Credit Card Hacker Underscores Internet
                    Risks
 
 

                    By HIAWATHA BRAY
                    c.1997 The Boston Globe

                      ust as Americans are getting comfortable with the idea of using their
                    credit cards on the Internet, along comes the story of Carlos Felipe
                    Salgado.

                    According to an FBI affidavit, Salgado has confessed to one of the
                    biggest ripoffs yet seen on the Internet -- the theft of up to 100,000
                    credit card numbers from a computer in San Diego. The case
                    underscores the continuing risks of doing business on the Internet, but
                    software makers insist that proper use of security products could have
                    prevented the theft.
 
                   The FBI says the investigation began in late March when an Internet
                    service provider in San Diego discovered an outsider had broken into
                    its system and installed a ``packet sniffer'' -- a program that detects
                    and records passwords used by subscribers to the system.

                    Then a customer reported he met someone claiming to be the intruder
                    while engaged in an online ``chat session,'' where people type
                    messages directly to one another. The intruder, who used the
                    nickname ``Smak,'' claimed he had 60,000 stolen credit card numbers
                    to sell.

                    With this information, the service provider -- which the FBI would not
                    name -- traced Smak to a computer at the University of California at
                    San Francisco. They called in the FBI, which set up a trap with the
                    help of the customer who'd encountered the intruder.

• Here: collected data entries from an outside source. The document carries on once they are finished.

/-- A check in progress: its source, the plane and the rail it names, and the levels of the EN pins. -/
structure Chk where
  d : Dev
  m : Mem
  src : Nat
  plane : Nat
  rail : Nat
  en : Nat

/-- A failure: code, section, detail. -/
abbrev Fail := Nat × Nat × Nat

/-- No section is concerned (R256). -/
abbrev noSect : Nat := 0x40

/-! ### What the request concerns (R244) -/

/-- Fabric enable, device swap, device dry run: every section of the plane. -/
def Chk.whole (c : Chk) : Bool := c.src == srcFabric || c.src == srcDevSwap || c.src == srcDevDry

/-- The transition checks apply (R244). -/
def Chk.swap (c : Chk) : Bool := 2 ≤ c.src && c.src ≤ 5

/-- A rail enable. -/
def Chk.enable (c : Chk) : Bool := srcRail ≤ c.src && c.src < srcRail + 8

/-- A stitch start. -/
def Chk.stitch (c : Chk) : Bool := srcStitch ≤ c.src && c.src < srcStitch + 8

/-- The directory of the plane. -/
def Chk.all (c : Chk) : List Ent := dirList c.m c.plane

/-- The sections the request concerns, in directory order. -/
def Chk.secs (c : Chk) : List Ent :=
  c.all.filter fun e =>
    if c.whole then true
    else if c.stitch then (e.typ == 1 && e.index == 0) || (e.typ == 6 && e.index == c.src - srcStitch)
    else (e.typ == 2 || e.typ == 3 || e.typ == 4 || e.typ == 5 || e.typ == 8) && e.index == c.rail

/-- The concerned sections of a type. -/
def Chk.ofTyp (c : Chk) (t : Nat) : List Ent := c.secs.filter fun e => e.typ == t

/-- The concerned section of a type and index. -/
def Chk.sec (c : Chk) (t i : Nat) : Option Ent := findSec c.secs t i

/-- Its directory index, or none. -/
def Chk.slot (c : Chk) (t i : Nat) : Nat := ((c.sec t i).map (·.dir)).getD noSect

/-- The rails judged: those the plane holds, in the directory order of their TOPOLOGY, or the one named. -/
def Chk.rails (c : Chk) : List Nat :=
  if c.whole then (c.ofTyp 2).map (·.index) else if c.stitch then [] else [c.rail]

/-- A dry run while nothing is in force: the named plane's other sections stand in (R244). -/
def Chk.standIn (c : Chk) : Bool := c.src == srcRailDry && !c.d.b CFG_STAT_FABRIC_ON

/-- The plane whose device sections govern, if any (R244). -/
def Chk.devPlane (c : Chk) : Option Nat :=
  if c.whole || c.standIn || c.stitch then some c.plane
  else if c.d.b CFG_STAT_FABRIC_ON then some (c.d.f CFG_STAT_DEV_PLANE) else none

/-- The governing PINMAP: its plane and entry. -/
def Chk.pinmap (c : Chk) : Option (Nat × Ent) :=
  c.devPlane.bind fun p => (findSec (dirList c.m p) 1 0).map fun e => (p, e)

/-- Byte `o` of the governing PINMAP. -/
def Chk.pm (c : Chk) (o : Nat) : Nat :=
  match c.pinmap with
  | some (p, e) => pByte c.m p (e.off + o)
  | none => 0

/-- Slice `i` is PRESENT. Without a governing PINMAP nothing is judged against it. -/
def Chk.present (c : Chk) (i : Nat) : Bool := c.pinmap.isNone || (i < 32 && bit (c.pm i) 0)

                    In early May, Smak sent electronic mail messages to the customer,
                    offering to sell him 710 card numbers at $1 per card number. The FBI
                    made the purchase, then a second deal for 580 numbers at a price of
                    $2,900.

                    Finally, Smak agreed to meet with the customer at San Francisco
                    International Airport on May 21. He wanted $260,000 for over
                    100,000 credit card numbers. Instead, he got arrested. Smak turned
                    out to be Salgado, who is 36 years old and who lives with his parents
                    in Daly City, Calif.

                    He's out now on $100,000 bail; his parents put up their house as
                    security. The FBI says he admitted he'd obtained the credit card
                    numbers by hacking into a computer at the San Diego Internet
                    provider. The computer was used by businesses that wanted to sell
                    their products over the Internet and collect credit card data as
                    payment.

                    Internet security experts are quick to point out that the numbers
                    weren't actually stolen while they were being transmitted across the
                    Internet. The problem arose when the data was stored on an insecure
                    computer.

                    ``It has always been possible to steal credit card numbers off of the
                    computer, even before the Internet came along,'' says Eric Greenberg,
                    group security product manager at Netscape Communications Corp.,
                    maker of the most popular Internet browsing software.

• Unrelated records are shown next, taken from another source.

/-- R214, R216, R217 and R219 to R222: at BT0 an ARMED member begins, another one sets LATE_START; a follower whose misses
reach MISS_LIM enters AUTO with its entry and returns, at a boundary, after 16 periods with shares; the deputy that has been
in AUTO for LEAD_LIM becomes the lead; a command of the lead runs, is refused while another runs, moves the lead to the
deputy and is aborted, from the transfer boundary's cut on too late; the read of the counts clears them. That a refused
command shows FAILED with REASON 5, and that MOVE_LEAD acts at once, are the model's readings (log entry 47); that
SPAN_BEGIN may come from 6 cycles before BT0, what an abort takes back, and that the one register shows the latest of two
channels are its choices (log entry 73). -/
def Obligations.SpanChannelRuns : Prop :=
  ∀ (c : Fin 2) (pos : Fin 16),
    let part := fun s : State => (s.dev.span c).used = true ∧ s.dev.f CHAIN_SPANc_STAT_ROLE c ≠ 0
    let leads := fun s : State => Unlocked s ∧ (s.dev.span c).used = true ∧ s.dev.f CHAIN_SPANc_STAT_ROLE c = 1
    let rail := fun (s : State) => (s.dev.rail (s.dev.f CHAIN_SPANc_STAT_RAIL c))
    let begins := fun s : State => part s ∧ (s.dev.span c).vpre.isSome = true ∧
      ∃ b, (s.dev.span c).bt0 = some b ∧ -6 ≤ toS 32 (s.dev.r CHAIN_RTIME + 2 ^ 32 - b % 2 ^ 32)
    Runs (.spanBegin c) (fun s => begins s ∧ (rail s).phase ≠ .armed) (fun d t =>
      OnlyRegs [CHAIN_FLAGS.addr 0] d t ∧ t.b CHAIN_FLAGS_LATE_START = true) ∧
    Runs (.spanBegin c) (fun s => begins s ∧ (rail s).phase = .armed) (fun d t =>
      let n := d.f CHAIN_SPANc_STAT_RAIL c
      (t.rail n).phase = .running ∧ t.b RAIL_STAT_FOLLOWER n = decide (d.f CHAIN_SPANc_STAT_ROLE c ≠ 1) ∧
      t.f CHAIN_SPANc_STAT_STATE c = (if d.f CHAIN_SPANc_STAT_ROLE c = 1 then 4 else 2)) ∧
    NoEffect (.spanBegin c) (fun s => ¬ begins s) ∧
    let misses := fun s : State => s.dev.f CHAIN_SPANc_STAT_STATE c = spFollow ∧
      max 1 (s.dev.f CHAIN_XTIME_MISS_LIM) ≤ (s.dev.span c).missRun
    Runs (.spanAutoEnter c) misses (fun d t =>
      t.f CHAIN_SPANc_STAT_STATE c = spAuto ∧ t.b CHAIN_FLAGS_SPAN_AUTO = true ∧
      t.f CHAIN_SPANc_CNT_AUTOS c = min (d.f CHAIN_SPANc_CNT_AUTOS c + 1) 65535 ∧ (t.span c).sl = (d.span c).s ∧
      Arrives d t 1 0x013 c [ofS 32 (d.span c).s]) ∧
    NoEffect (.spanAutoEnter c) (fun s => ¬ misses s) ∧
    let cut := fun s : State => 0 ≤ toS 37 (32 * (s.dev.r CHAIN_RTIME + 6) + 2 ^ 37 - (s.dev.span c).e)
    Runs (.spanAutoExit c) (fun s => s.dev.f CHAIN_SPANc_STAT_STATE c = spAuto ∧ 16 ≤ (s.dev.span c).gotRun ∧ cut s) (fun d t =>
      OnlyRegs [CHAIN_SPANc_STAT.addr c] d t ∧ t.f CHAIN_SPANc_STAT_STATE c = spFollow) ∧
    NoEffect (.spanAutoExit c) (fun s => s.dev.f CHAIN_SPANc_STAT_STATE c ≠ spAuto ∨ (s.dev.span c).gotRun < 16 ∨ ¬ cut s) ∧
    (let takes := fun s : State => s.dev.f CHAIN_SPANc_STAT_ROLE c = 2 ∧ s.dev.f CHAIN_SPANc_STAT_STATE c = spAuto ∧
        (s.dev.span c).noneSeen = true ∧ (1024 * max 1 (s.dev.f CHAIN_XTIME_LEAD_LIM) : Nat) ≤
          toS 32 (s.dev.r CHAIN_RTIME + 2 ^ 32 - (s.dev.span c).autoAt % 2 ^ 32)
     let moves := fun s : State => s.dev.f CHAIN_SPANc_STAT_LEAD c ≠ s.dev.f CHAIN_STAT_POS
     Runs (.leadTakeover c) (fun s => takes s ∧ (s.dev.span c).used = true ∧ s.dev.f CHAIN_STAT_POS < 16 ∧ moves s) (fun d t =>
       t.f CHAIN_SPANc_STAT_LEAD c = d.f CHAIN_STAT_POS ∧ t.f CHAIN_SPANc_STAT_ROLE c = 1 ∧
       t.b CHAIN_FLAGS_LEAD_MOVE = true) ∧
     NoEffect (.leadTakeover c) (fun s => ¬ (takes s ∧ moves s))) ∧
    (∀ i ∈ [Instr.spancmdWithdraw c pos, .spancmdAdmit c pos, .spancmdMoveLead c],
      ActsOn i (fun s => leads s ∧ (s.dev.span c).cmd ≠ 0 ∧ pos.val ≠ s.dev.f CHAIN_STAT_POS) [CHAIN_SPANCMDST.addr 0]
        (fun _ t => t.f CHAIN_SPANCMDST_STATE = opFailed ∧ t.f CHAIN_SPANCMDST_REASON = 5) ∧
      ActsOn i (fun s => Unlocked s ∧ s.dev.f CHAIN_SPANc_STAT_ROLE c ≠ 1) [] (fun _ _ => True)) ∧
    (let free := fun s : State => leads s ∧ (s.dev.span c).cmd = 0 ∧ pos.val ≠ s.dev.f CHAIN_STAT_POS
     let give := fun s : State => pos.val ∈ (s.dev.span c).plan
     Acts (.spancmdWithdraw c pos) (fun s => free s ∧ ¬ give s) (fun d t => OnlyRegs [CHAIN_SPANCMDST.addr 0] d t ∧
       t.f CHAIN_SPANCMDST_STATE = opRunning ∧ (t.span c).cmd = 1 ∧ (t.span c).cmdPos = pos) ∧
     Acts (.spancmdWithdraw c pos) (fun s => free s ∧ give s ∧ s.dev.takers c (s.dev.f CHAIN_SPANc_STAT_RAIL c) pos = [])
       (fun d t => OnlyRegs [CHAIN_SPANCMDST.addr 0] d t ∧ t.f CHAIN_SPANCMDST_STATE = opFailed ∧
         t.f CHAIN_SPANCMDST_REASON = 1 ∧ (t.span c).cmd = 0) ∧
     Acts (.spancmdWithdraw c pos) (fun s => free s ∧ give s ∧ ((s.dev.span c).plan.filter (· == pos.val)).length ≤
         (s.dev.takers c (s.dev.f CHAIN_SPANc_STAT_RAIL c) pos).length) (fun d t => OnlyRegs [CHAIN_SPANCMDST.addr 0] d t ∧
       t.f CHAIN_SPANCMDST_STATE = opRunning ∧ (t.span c).cmd = 1 ∧ (t.span c).cmdPos = pos ∧
       (t.span c).xfers.length = (d.span c).xfers.length + ((d.span c).plan.filter (· == pos.val)).length) ∧
     Acts (.spancmdAdmit c pos) free (fun d t => OnlyRegs [CHAIN_SPANCMDST.addr 0] d t ∧
       t.f CHAIN_SPANCMDST_STATE = opRunning ∧ (t.span c).cmd = 2 ∧ (t.span c).cmdPos = pos) ∧
     Acts (.spancmdMoveLead c) (fun s => leads s ∧ (s.dev.span c).cmd = 0) (fun d t =>
       t.f CHAIN_SPANc_STAT_LEAD c = d.f CHAIN_SPANc_STAT_DEPUTY c ∧ t.f CHAIN_SPANCMDST_STATE = opDone ∧
       (d.f CHAIN_SPANc_STAT_LEAD c ≠ d.f CHAIN_SPANc_STAT_DEPUTY c → t.b CHAIN_FLAGS_LEAD_MOVE = true) ∧
       (d.f CHAIN_SPANc_STAT_LEAD c = d.f CHAIN_SPANc_STAT_DEPUTY c → OnlyRegs [CHAIN_SPANCMDST.addr 0] d t))) ∧
    let late := fun s : State => (s.dev.span c).k = (s.dev.span c).cmdBound ∧ cut s
    Acts (.spancmdAbort c) (fun s => Unlocked s ∧ (s.dev.span c).cmd ≠ 0 ∧ ¬ late s) (fun d t =>
      OnlyRegs [CHAIN_SPANCMDST.addr 0] d t ∧ (t.span c).cmd = 0 ∧ t.f CHAIN_SPANCMDST_STATE = opAborted ∧
      t.f CHAIN_SPANCMDST_REASON = 4 ∧ ∀ x ∈ (t.span c).xfers, x.1 ≠ (d.span c).cmdBound) ∧
    ActsOn (.spancmdAbort c) (fun s => Unlocked s ∧ ((s.dev.span c).cmd ≠ 0 ∧ late s ∨ (s.dev.span c).cmd = 0 ∧
        (s.dev.f CHAIN_SPANCMDST_STATE = opDone ∨ s.dev.f CHAIN_SPANCMDST_STATE = opFailed ∧
          (s.dev.f CHAIN_SPANCMDST_REASON = 2 ∨ s.dev.f CHAIN_SPANCMDST_REASON = 3))))
      [CHAIN_SPANCMDST.addr 0] (fun _ t => t.b CHAIN_SPANCMDST_ABORT_LATE = true) ∧
    ActsOn (.chainSpanCntRead c) (fun _ => True) [CHAIN_SPANc_CNT.addr c] (fun d t => t.r CHAIN_SPANc_CNT c = 0 ∧
      t.bus.data = d.r CHAIN_SPANc_CNT c ∧ t.bus.err = 0)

                    Greenberg noted that today's browsers use a system called SSL that
                    enables a customer to transmit credit data in a form that can't be read
                    by an intruder. ``There is no documented case of a credit card number
                    being stolen while it was being transmitted through SSL,'' says
                    Greenberg. ``Not one.''

                    But there have been documented cases of credit card data being
                    stolen from the computer where it's being stored. Open Market Inc. in
                    Cambridge makes security software for businesses that is designed to
                    prevent such theft.

                    The company's director of security, Win Treese, says the Salgado
                    affair ``certainly suggests that there are quite a number of merchants
                    out there who are not taking what we would consider the important
                    security steps to protect customer information.''

                    Treese says some Web-based firms don't use SSL to prevent credit
                    card ``sniffing.'' And companies that use SSL may store card numbers
                    on their computers in an unencrypted form.

                    Treese says all customer data should be stored in encrypted files so
                    that even if a hacker gets to the information, he can't use it.